More records are still being sought

The letter Montgomerie signed indicates that Vertol would be paid for “aircraft, crew, maintenance logistics, fuel, coordination and planning, route preparation, route services, landing fees, ground handling and logistics and other Project-related expenses.”

The company also agreed to comply with the state’s public records laws and produce any records as required by contractors providing services to the state. But the company has not responded to repeated requests for comment by the Miami Herald and other entities, and neither FDOT nor the governor’s office has produced the contract.

“FDOT is playing fast and loose with the public’s right to know,’’ said Michael Barfield, director of public access for the nonprofit Florida Center for Government Accountability, which first obtained the records on Friday along with the Herald/Times. “This production is incomplete, and the agency has had plenty of time to comply. We will now seek judicial enforcement of the Public Records Act.”

A second lawsuit has been filed challenging the program in federal court in Massachusetts.
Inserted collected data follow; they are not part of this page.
-- ==== Sys2Proof/Laws/State.lean ====
section
/-! SUPPORT. The fields of the state after each plain update: one lemma per field and update that leaves it, so that no later proof
unfolds a record update. -/

namespace Sys2Proof.Machine

variable (s : State)

@[simp] theorem setReg_pending (a : Nat) (w : Word) : (s.setReg a w).pending = s.pending := rfl
@[simp] theorem setReg_now (a : Nat) (w : Word) : (s.setReg a w).now = s.now := rfl
@[simp] theorem setReg_mode (a : Nat) (w : Word) : (s.setReg a w).mode = s.mode := rfl
@[simp] theorem setReg_shadow (a : Nat) (w : Word) : (s.setReg a w).shadow = s.shadow := rfl
@[simp] theorem setReg_captured (a : Nat) (w : Word) : (s.setReg a w).captured = s.captured := rfl
@[simp] theorem setReg_held (a : Nat) (w : Word) : (s.setReg a w).held = s.held := rfl
@[simp] theorem setReg_raised (a : Nat) (w : Word) : (s.setReg a w).raised = s.raised := rfl
@[simp] theorem setReg_pins (a : Nat) (w : Word) : (s.setReg a w).pins = s.pins := rfl
@[simp] theorem setReg_outPins (a : Nat) (w : Word) : (s.setReg a w).outPins = s.outPins := rfl
@[simp] theorem setReg_out (a : Nat) (w : Word) : (s.setReg a w).out = s.out := rfl
@[simp] theorem setReg_fresh (a : Nat) (w : Word) : (s.setReg a w).fresh = s.fresh := rfl
@[simp] theorem setReg_evrQ (a : Nat) (w : Word) : (s.setReg a w).evrQ = s.evrQ := rfl
@[simp] theorem setReg_evr (a : Nat) (w : Word) : (s.setReg a w).evr = s.evr := rfl
@[simp] theorem setReg_err (a : Nat) (w : Word) : (s.setReg a w).err = s.err := rfl
@[simp] theorem setReg_t40 (a : Nat) (w : Word) : (s.setReg a w).t40 = s.t40 := rfl
@[simp] theorem setReg_notices (a : Nat) (w : Word) : (s.setReg a w).notices = s.notices := rfl
@[simp] theorem setReg_pos (a : Nat) (w : Word) : (s.setReg a w).pos = s.pos := rfl
@[simp] theorem setReg_trgCam (a : Nat) (w : Word) : (s.setReg a w).trgCam = s.trgCam := rfl
@[simp] theorem setReg_trg (a : Nat) (w : Word) : (s.setReg a w).trg = s.trg := rfl
@[simp] theorem setReg_slots (a : Nat) (w : Word) : (s.setReg a w).slots = s.slots := rfl
@[simp] theorem setReg_ports (a : Nat) (w : Word) : (s.setReg a w).ports = s.ports := rfl
@[simp] theorem setReg_runsWaiting (a : Nat) (w : Word) : (s.setReg a w).runsWaiting = s.runsWaiting := rfl
@[simp] theorem setReg_links (a : Nat) (w : Word) : (s.setReg a w).links = s.links := rfl
@[simp] theorem setReg_sram (a : Nat) (w : Word) : (s.setReg a w).sram = s.sram := rfl
@[simp] theorem setReg_ram (a : Nat) (w : Word) : (s.setReg a w).ram = s.ram := rfl
@[simp] theorem setReg_corr (a : Nat) (w : Word) : (s.setReg a w).corr = s.corr := rfl
@[simp] theorem setReg_calRun (a : Nat) (w : Word) : (s.setReg a w).calRun = s.calRun := rfl
@[simp] theorem setReg_imgOp (a : Nat) (w : Word) : (s.setReg a w).imgOp = s.imgOp := rfl
@[simp] theorem setReg_joinActive (a : Nat) (w : Word) : (s.setReg a w).joinActive = s.joinActive := rfl
@[simp] theorem setReg_handshakes (a : Nat) (w : Word) : (s.setReg a w).handshakes = s.handshakes := rfl
@[simp] theorem setReg_training (a : Nat) (w : Word) : (s.setReg a w).training = s.training := rfl
@[simp] theorem setReg_trainPending (a : Nat) (w : Word) : (s.setReg a w).trainPending = s.trainPending := rfl
@[simp] theorem setReg_stitch (a : Nat) (w : Word) : (s.setReg a w).stitch = s.stitch := rfl
@[simp] theorem setReg_folio (a : Nat) (w : Word) : (s.setReg a w).folio = s.folio := rfl
@[simp] theorem setReg_queues (a : Nat) (w : Word) : (s.setReg a w).queues = s.queues := rfl
@[simp] theorem setReg_seg (a : Nat) (w : Word) : (s.setReg a w).seg = s.seg := rfl
@[simp] theorem setReg_card (a : Nat) (w : Word) : (s.setReg a w).card = s.card := rfl
@[simp] theorem setReg_cropReqs (a : Nat) (w : Word) : (s.setReg a w).cropReqs = s.cropReqs := rfl
@[simp] theorem setReg_prof (a : Nat) (w : Word) : (s.setReg a w).prof = s.prof := rfl
@[simp] theorem setReg_stk (a : Nat) (w : Word) : (s.setReg a w).stk = s.stk := rfl
@[simp] theorem setReg_dma (a : Nat) (w : Word) : (s.setReg a w).dma = s.dma := rfl
@[simp] theorem setReg_acc (a : Nat) (w : Word) : (s.setReg a w).acc = s.acc := rfl
@[simp] theorem setReg_time (a : Nat) (w : Word) : (s.setReg a w).time = s.time := rfl
@[simp] theorem setReg_memc (a : Nat) (w : Word) : (s.setReg a w).memc = s.memc := rfl
@[simp] theorem setReg_host (a : Nat) (w : Word) : (s.setReg a w).host = s.host := rfl
@[simp] theorem setReg_red (a : Nat) (w : Word) : (s.setReg a w).red = s.red := rfl
@[simp] theorem setReg_pwr (a : Nat) (w : Word) : (s.setReg a w).pwr = s.pwr := rfl
@[simp] theorem setReg_twi (a : Nat) (w : Word) : (s.setReg a w).twi = s.twi := rfl
@[simp] theorem setReg_jtag (a : Nat) (w : Word) : (s.setReg a w).jtag = s.jtag := rfl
Three anonymous Venezuelan migrants and Alianza Americas, a transnational organization that advocates on behalf of immigrants’ rights, allege that DeSantis, FDOT and others tricked migrants into leaving Texas by offering them McDonald’s gift cards and other items to board the flights, and by promising them assistance and employment. The lawsuit names five other people as defendants, including a man and woman believed by attorneys to have recruited migrants in San Antonio to board the planes.

DeSantis has denied that the people sent to Martha’s Vineyard had been tricked. The private contractor hired by FDOT to carry out the program told them where they were going, he said.

Miami Herald staff writer Sarah Blaskey contributed to this report.